--- Assignment ---
Your reply should be an exact copy of the lines from the one that holds "let es := s.overShares r rp.sid rp.pass" to the end of the data below.

Information: Begin

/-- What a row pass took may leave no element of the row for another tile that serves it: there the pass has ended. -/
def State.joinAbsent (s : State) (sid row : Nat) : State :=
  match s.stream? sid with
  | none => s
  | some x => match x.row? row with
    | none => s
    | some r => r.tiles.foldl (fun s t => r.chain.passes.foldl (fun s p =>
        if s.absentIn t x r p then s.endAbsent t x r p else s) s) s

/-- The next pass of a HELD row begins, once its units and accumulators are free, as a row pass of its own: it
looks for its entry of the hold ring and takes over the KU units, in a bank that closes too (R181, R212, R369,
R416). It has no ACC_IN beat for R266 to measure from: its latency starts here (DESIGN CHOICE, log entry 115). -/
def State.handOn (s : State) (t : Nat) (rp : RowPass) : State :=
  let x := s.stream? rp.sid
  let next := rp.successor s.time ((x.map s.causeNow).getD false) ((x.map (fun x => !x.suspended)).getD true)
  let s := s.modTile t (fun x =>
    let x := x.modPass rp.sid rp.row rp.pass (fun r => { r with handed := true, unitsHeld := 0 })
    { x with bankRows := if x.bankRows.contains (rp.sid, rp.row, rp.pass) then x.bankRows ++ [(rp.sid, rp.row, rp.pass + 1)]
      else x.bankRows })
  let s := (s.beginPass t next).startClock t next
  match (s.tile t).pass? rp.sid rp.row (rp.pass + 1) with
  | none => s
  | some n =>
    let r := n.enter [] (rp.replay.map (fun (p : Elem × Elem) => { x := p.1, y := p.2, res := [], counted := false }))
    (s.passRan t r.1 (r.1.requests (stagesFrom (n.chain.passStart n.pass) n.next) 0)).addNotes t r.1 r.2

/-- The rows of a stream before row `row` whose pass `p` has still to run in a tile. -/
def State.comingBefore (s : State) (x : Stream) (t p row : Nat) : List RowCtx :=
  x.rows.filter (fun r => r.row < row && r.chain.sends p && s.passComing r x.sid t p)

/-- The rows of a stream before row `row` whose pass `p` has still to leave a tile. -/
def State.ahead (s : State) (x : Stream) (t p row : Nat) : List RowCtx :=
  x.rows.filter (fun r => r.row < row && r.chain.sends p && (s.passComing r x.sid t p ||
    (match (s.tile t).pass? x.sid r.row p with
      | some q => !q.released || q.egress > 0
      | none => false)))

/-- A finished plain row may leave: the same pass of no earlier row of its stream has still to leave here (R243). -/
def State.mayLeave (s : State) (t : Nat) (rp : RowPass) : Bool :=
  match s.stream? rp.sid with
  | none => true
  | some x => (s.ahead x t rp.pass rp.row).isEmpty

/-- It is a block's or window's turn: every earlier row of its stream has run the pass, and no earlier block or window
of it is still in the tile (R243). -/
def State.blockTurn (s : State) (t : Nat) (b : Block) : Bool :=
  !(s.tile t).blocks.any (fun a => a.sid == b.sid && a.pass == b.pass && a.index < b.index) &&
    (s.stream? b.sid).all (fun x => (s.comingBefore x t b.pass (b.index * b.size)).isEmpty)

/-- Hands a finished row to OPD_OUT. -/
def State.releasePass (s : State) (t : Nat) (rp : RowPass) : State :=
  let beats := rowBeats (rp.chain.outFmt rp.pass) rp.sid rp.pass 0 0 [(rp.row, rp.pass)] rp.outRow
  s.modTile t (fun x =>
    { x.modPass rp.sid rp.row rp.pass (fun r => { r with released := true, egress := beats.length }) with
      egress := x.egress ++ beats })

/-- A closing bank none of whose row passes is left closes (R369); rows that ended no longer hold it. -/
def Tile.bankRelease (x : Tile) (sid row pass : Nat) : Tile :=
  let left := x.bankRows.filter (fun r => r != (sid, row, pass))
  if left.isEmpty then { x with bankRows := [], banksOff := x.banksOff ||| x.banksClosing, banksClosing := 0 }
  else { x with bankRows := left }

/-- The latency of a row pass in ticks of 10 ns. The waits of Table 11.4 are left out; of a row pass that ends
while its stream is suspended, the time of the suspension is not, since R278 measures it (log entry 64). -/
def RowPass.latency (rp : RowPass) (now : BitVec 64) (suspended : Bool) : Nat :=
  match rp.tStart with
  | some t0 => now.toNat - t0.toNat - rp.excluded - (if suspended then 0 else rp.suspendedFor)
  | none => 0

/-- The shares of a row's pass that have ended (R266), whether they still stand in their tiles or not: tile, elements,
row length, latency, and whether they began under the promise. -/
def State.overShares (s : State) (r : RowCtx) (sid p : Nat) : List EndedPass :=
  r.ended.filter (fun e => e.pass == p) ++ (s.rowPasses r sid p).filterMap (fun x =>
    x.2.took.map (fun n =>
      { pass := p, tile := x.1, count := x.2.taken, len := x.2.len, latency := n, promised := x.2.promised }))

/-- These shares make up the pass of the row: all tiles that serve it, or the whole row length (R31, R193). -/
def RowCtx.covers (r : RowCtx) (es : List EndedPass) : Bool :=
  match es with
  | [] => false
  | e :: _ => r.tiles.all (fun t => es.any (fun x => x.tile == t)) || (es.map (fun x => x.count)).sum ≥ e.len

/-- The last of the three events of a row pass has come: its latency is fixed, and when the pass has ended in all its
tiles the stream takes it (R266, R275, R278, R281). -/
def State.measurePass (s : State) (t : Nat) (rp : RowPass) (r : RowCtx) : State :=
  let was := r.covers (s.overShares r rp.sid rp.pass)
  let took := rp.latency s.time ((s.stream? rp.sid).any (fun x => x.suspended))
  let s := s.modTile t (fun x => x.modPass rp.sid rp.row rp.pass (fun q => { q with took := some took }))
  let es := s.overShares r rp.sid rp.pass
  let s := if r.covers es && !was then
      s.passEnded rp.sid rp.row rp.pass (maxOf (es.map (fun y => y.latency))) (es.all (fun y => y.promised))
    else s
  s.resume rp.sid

Information: End

--- Task result ---
  let es := s.overShares r rp.sid rp.pass
  let s := if r.covers es && !was then
      s.passEnded rp.sid rp.row rp.pass (maxOf (es.map (fun y => y.latency))) (es.all (fun y => y.promised))
    else s
  s.resume rp.sid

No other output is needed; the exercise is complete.